## About this task
Return each entry below without any alteration.

═════ Supplied records

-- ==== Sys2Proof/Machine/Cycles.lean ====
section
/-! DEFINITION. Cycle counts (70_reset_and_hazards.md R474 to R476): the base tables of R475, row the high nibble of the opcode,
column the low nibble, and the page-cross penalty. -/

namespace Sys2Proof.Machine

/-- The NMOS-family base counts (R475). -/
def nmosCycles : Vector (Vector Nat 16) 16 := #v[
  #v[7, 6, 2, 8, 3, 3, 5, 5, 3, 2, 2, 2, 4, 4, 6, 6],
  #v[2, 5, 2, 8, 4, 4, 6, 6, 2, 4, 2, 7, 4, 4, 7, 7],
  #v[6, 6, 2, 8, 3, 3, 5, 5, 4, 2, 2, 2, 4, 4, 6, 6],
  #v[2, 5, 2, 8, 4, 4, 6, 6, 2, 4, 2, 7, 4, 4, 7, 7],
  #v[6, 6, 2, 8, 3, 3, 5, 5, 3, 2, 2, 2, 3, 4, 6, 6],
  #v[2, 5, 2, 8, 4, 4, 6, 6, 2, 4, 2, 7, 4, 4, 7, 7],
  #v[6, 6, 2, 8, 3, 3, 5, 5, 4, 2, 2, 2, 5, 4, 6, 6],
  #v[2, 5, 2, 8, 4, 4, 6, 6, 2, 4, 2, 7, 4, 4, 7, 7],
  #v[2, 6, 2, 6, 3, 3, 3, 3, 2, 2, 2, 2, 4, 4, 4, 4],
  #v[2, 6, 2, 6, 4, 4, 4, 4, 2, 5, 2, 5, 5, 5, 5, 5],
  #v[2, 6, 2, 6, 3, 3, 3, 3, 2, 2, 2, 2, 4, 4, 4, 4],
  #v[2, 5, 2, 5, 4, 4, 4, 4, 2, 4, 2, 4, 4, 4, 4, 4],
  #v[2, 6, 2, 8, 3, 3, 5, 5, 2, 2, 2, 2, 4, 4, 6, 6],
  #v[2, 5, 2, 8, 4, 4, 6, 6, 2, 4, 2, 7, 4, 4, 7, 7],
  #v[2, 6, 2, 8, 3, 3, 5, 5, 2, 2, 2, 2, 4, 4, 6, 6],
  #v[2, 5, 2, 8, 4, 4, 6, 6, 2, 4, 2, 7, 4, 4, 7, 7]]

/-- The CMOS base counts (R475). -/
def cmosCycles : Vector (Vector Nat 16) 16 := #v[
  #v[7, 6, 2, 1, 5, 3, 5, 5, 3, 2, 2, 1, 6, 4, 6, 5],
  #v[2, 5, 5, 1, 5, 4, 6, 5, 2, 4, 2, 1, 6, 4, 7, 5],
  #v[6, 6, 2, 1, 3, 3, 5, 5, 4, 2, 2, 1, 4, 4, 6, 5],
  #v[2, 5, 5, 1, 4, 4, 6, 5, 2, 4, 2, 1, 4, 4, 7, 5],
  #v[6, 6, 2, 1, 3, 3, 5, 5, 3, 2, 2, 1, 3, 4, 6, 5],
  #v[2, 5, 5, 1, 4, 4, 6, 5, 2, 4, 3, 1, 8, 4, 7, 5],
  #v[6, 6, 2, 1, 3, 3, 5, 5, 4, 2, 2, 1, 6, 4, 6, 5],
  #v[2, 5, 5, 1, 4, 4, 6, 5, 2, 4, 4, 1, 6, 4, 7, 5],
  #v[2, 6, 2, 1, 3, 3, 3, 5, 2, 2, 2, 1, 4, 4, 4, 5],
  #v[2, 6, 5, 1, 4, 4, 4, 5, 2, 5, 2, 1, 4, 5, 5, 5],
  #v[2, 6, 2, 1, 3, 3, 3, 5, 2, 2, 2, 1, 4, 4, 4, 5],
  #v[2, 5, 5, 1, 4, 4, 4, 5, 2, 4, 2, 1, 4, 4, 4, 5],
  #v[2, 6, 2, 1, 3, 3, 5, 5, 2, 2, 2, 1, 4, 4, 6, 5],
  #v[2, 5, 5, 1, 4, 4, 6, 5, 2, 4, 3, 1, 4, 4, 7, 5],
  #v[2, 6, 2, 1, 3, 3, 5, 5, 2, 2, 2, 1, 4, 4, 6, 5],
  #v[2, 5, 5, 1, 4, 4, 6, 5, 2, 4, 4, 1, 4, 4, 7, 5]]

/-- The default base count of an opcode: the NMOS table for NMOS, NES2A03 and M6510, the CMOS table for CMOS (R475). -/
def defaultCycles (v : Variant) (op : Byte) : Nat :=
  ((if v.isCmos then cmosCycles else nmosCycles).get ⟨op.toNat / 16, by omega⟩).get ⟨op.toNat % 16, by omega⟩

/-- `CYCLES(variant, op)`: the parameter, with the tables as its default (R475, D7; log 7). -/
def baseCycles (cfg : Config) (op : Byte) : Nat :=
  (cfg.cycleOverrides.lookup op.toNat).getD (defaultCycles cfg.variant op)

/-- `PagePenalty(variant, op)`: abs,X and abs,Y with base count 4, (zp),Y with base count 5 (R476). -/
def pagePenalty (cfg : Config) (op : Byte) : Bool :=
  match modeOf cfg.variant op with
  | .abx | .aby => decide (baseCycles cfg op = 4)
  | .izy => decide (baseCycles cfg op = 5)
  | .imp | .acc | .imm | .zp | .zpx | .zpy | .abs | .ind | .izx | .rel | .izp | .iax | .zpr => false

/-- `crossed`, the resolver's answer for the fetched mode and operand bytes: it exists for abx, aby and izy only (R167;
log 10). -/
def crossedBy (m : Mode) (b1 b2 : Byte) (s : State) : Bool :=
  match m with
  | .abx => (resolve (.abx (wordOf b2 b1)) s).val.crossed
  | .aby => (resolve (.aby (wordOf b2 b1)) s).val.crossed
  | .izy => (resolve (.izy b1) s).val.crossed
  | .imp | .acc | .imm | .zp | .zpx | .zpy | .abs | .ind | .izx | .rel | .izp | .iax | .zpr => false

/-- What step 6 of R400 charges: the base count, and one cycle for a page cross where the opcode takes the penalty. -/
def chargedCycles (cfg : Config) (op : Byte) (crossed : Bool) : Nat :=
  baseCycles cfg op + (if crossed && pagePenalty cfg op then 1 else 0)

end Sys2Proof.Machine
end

══════════

## Written solution
-- ==== Sys2Proof/Machine/Cycles.lean ====
section
/-! DEFINITION. Cycle counts (70_reset_and_hazards.md R474 to R476): the base tables of R475, row the high nibble of the opcode,
column the low nibble, and the page-cross penalty. -/

namespace Sys2Proof.Machine

/-- The NMOS-family base counts (R475). -/
def nmosCycles : Vector (Vector Nat 16) 16 := #v[
  #v[7, 6, 2, 8, 3, 3, 5, 5, 3, 2, 2, 2, 4, 4, 6, 6],
  #v[2, 5, 2, 8, 4, 4, 6, 6, 2, 4, 2, 7, 4, 4, 7, 7],
  #v[6, 6, 2, 8, 3, 3, 5, 5, 4, 2, 2, 2, 4, 4, 6, 6],
  #v[2, 5, 2, 8, 4, 4, 6, 6, 2, 4, 2, 7, 4, 4, 7, 7],
  #v[6, 6, 2, 8, 3, 3, 5, 5, 3, 2, 2, 2, 3, 4, 6, 6],
  #v[2, 5, 2, 8, 4, 4, 6, 6, 2, 4, 2, 7, 4, 4, 7, 7],
  #v[6, 6, 2, 8, 3, 3, 5, 5, 4, 2, 2, 2, 5, 4, 6, 6],
  #v[2, 5, 2, 8, 4, 4, 6, 6, 2, 4, 2, 7, 4, 4, 7, 7],
  #v[2, 6, 2, 6, 3, 3, 3, 3, 2, 2, 2, 2, 4, 4, 4, 4],
  #v[2, 6, 2, 6, 4, 4, 4, 4, 2, 5, 2, 5, 5, 5, 5, 5],
  #v[2, 6, 2, 6, 3, 3, 3, 3, 2, 2, 2, 2, 4, 4, 4, 4],
  #v[2, 5, 2, 5, 4, 4, 4, 4, 2, 4, 2, 4, 4, 4, 4, 4],
  #v[2, 6, 2, 8, 3, 3, 5, 5, 2, 2, 2, 2, 4, 4, 6, 6],
  #v[2, 5, 2, 8, 4, 4, 6, 6, 2, 4, 2, 7, 4, 4, 7, 7],
  #v[2, 6, 2, 8, 3, 3, 5, 5, 2, 2, 2, 2, 4, 4, 6, 6],
  #v[2, 5, 2, 8, 4, 4, 6, 6, 2, 4, 2, 7, 4, 4, 7, 7]]

/-- The CMOS base counts (R475). -/
def cmosCycles : Vector (Vector Nat 16) 16 := #v[
  #v[7, 6, 2, 1, 5, 3, 5, 5, 3, 2, 2, 1, 6, 4, 6, 5],
  #v[2, 5, 5, 1, 5, 4, 6, 5, 2, 4, 2, 1, 6, 4, 7, 5],
  #v[6, 6, 2, 1, 3, 3, 5, 5, 4, 2, 2, 1, 4, 4, 6, 5],
  #v[2, 5, 5, 1, 4, 4, 6, 5, 2, 4, 2, 1, 4, 4, 7, 5],
  #v[6, 6, 2, 1, 3, 3, 5, 5, 3, 2, 2, 1, 3, 4, 6, 5],
  #v[2, 5, 5, 1, 4, 4, 6, 5, 2, 4, 3, 1, 8, 4, 7, 5],
  #v[6, 6, 2, 1, 3, 3, 5, 5, 4, 2, 2, 1, 6, 4, 6, 5],
  #v[2, 5, 5, 1, 4, 4, 6, 5, 2, 4, 4, 1, 6, 4, 7, 5],
  #v[2, 6, 2, 1, 3, 3, 3, 5, 2, 2, 2, 1, 4, 4, 4, 5],
  #v[2, 6, 5, 1, 4, 4, 4, 5, 2, 5, 2, 1, 4, 5, 5, 5],
  #v[2, 6, 2, 1, 3, 3, 3, 5, 2, 2, 2, 1, 4, 4, 4, 5],
  #v[2, 5, 5, 1, 4, 4, 4, 5, 2, 4, 2, 1, 4, 4, 4, 5],
  #v[2, 6, 2, 1, 3, 3, 5, 5, 2, 2, 2, 1, 4, 4, 6, 5],
  #v[2, 5, 5, 1, 4, 4, 6, 5, 2, 4, 3, 1, 4, 4, 7, 5],
  #v[2, 6, 2, 1, 3, 3, 5, 5, 2, 2, 2, 1, 4, 4, 6, 5],
  #v[2, 5, 5, 1, 4, 4, 6, 5, 2, 4, 4, 1, 4, 4, 7, 5]]

/-- The default base count of an opcode: the NMOS table for NMOS, NES2A03 and M6510, the CMOS table for CMOS (R475). -/
def defaultCycles (v : Variant) (op : Byte) : Nat :=
  ((if v.isCmos then cmosCycles else nmosCycles).get ⟨op.toNat / 16, by omega⟩).get ⟨op.toNat % 16, by omega⟩

/-- `CYCLES(variant, op)`: the parameter, with the tables as its default (R475, D7; log 7). -/
def baseCycles (cfg : Config) (op : Byte) : Nat :=
  (cfg.cycleOverrides.lookup op.toNat).getD (defaultCycles cfg.variant op)

/-- `PagePenalty(variant, op)`: abs,X and abs,Y with base count 4, (zp),Y with base count 5 (R476). -/
def pagePenalty (cfg : Config) (op : Byte) : Bool :=
  match modeOf cfg.variant op with
  | .abx | .aby => decide (baseCycles cfg op = 4)
  | .izy => decide (baseCycles cfg op = 5)
  | .imp | .acc | .imm | .zp | .zpx | .zpy | .abs | .ind | .izx | .rel | .izp | .iax | .zpr => false

/-- `crossed`, the resolver's answer for the fetched mode and operand bytes: it exists for abx, aby and izy only (R167;
log 10). -/
def crossedBy (m : Mode) (b1 b2 : Byte) (s : State) : Bool :=
  match m with
  | .abx => (resolve (.abx (wordOf b2 b1)) s).val.crossed
  | .aby => (resolve (.aby (wordOf b2 b1)) s).val.crossed
  | .izy => (resolve (.izy b1) s).val.crossed
  | .imp | .acc | .imm | .zp | .zpx | .zpy | .abs | .ind | .izx | .rel | .izp | .iax | .zpr => false

/-- What step 6 of R400 charges: the base count, and one cycle for a page cross where the opcode takes the penalty. -/
def chargedCycles (cfg : Config) (op : Byte) (crossed : Bool) : Nat :=
  baseCycles cfg op + (if crossed && pagePenalty cfg op then 1 else 0)

end Sys2Proof.Machine
end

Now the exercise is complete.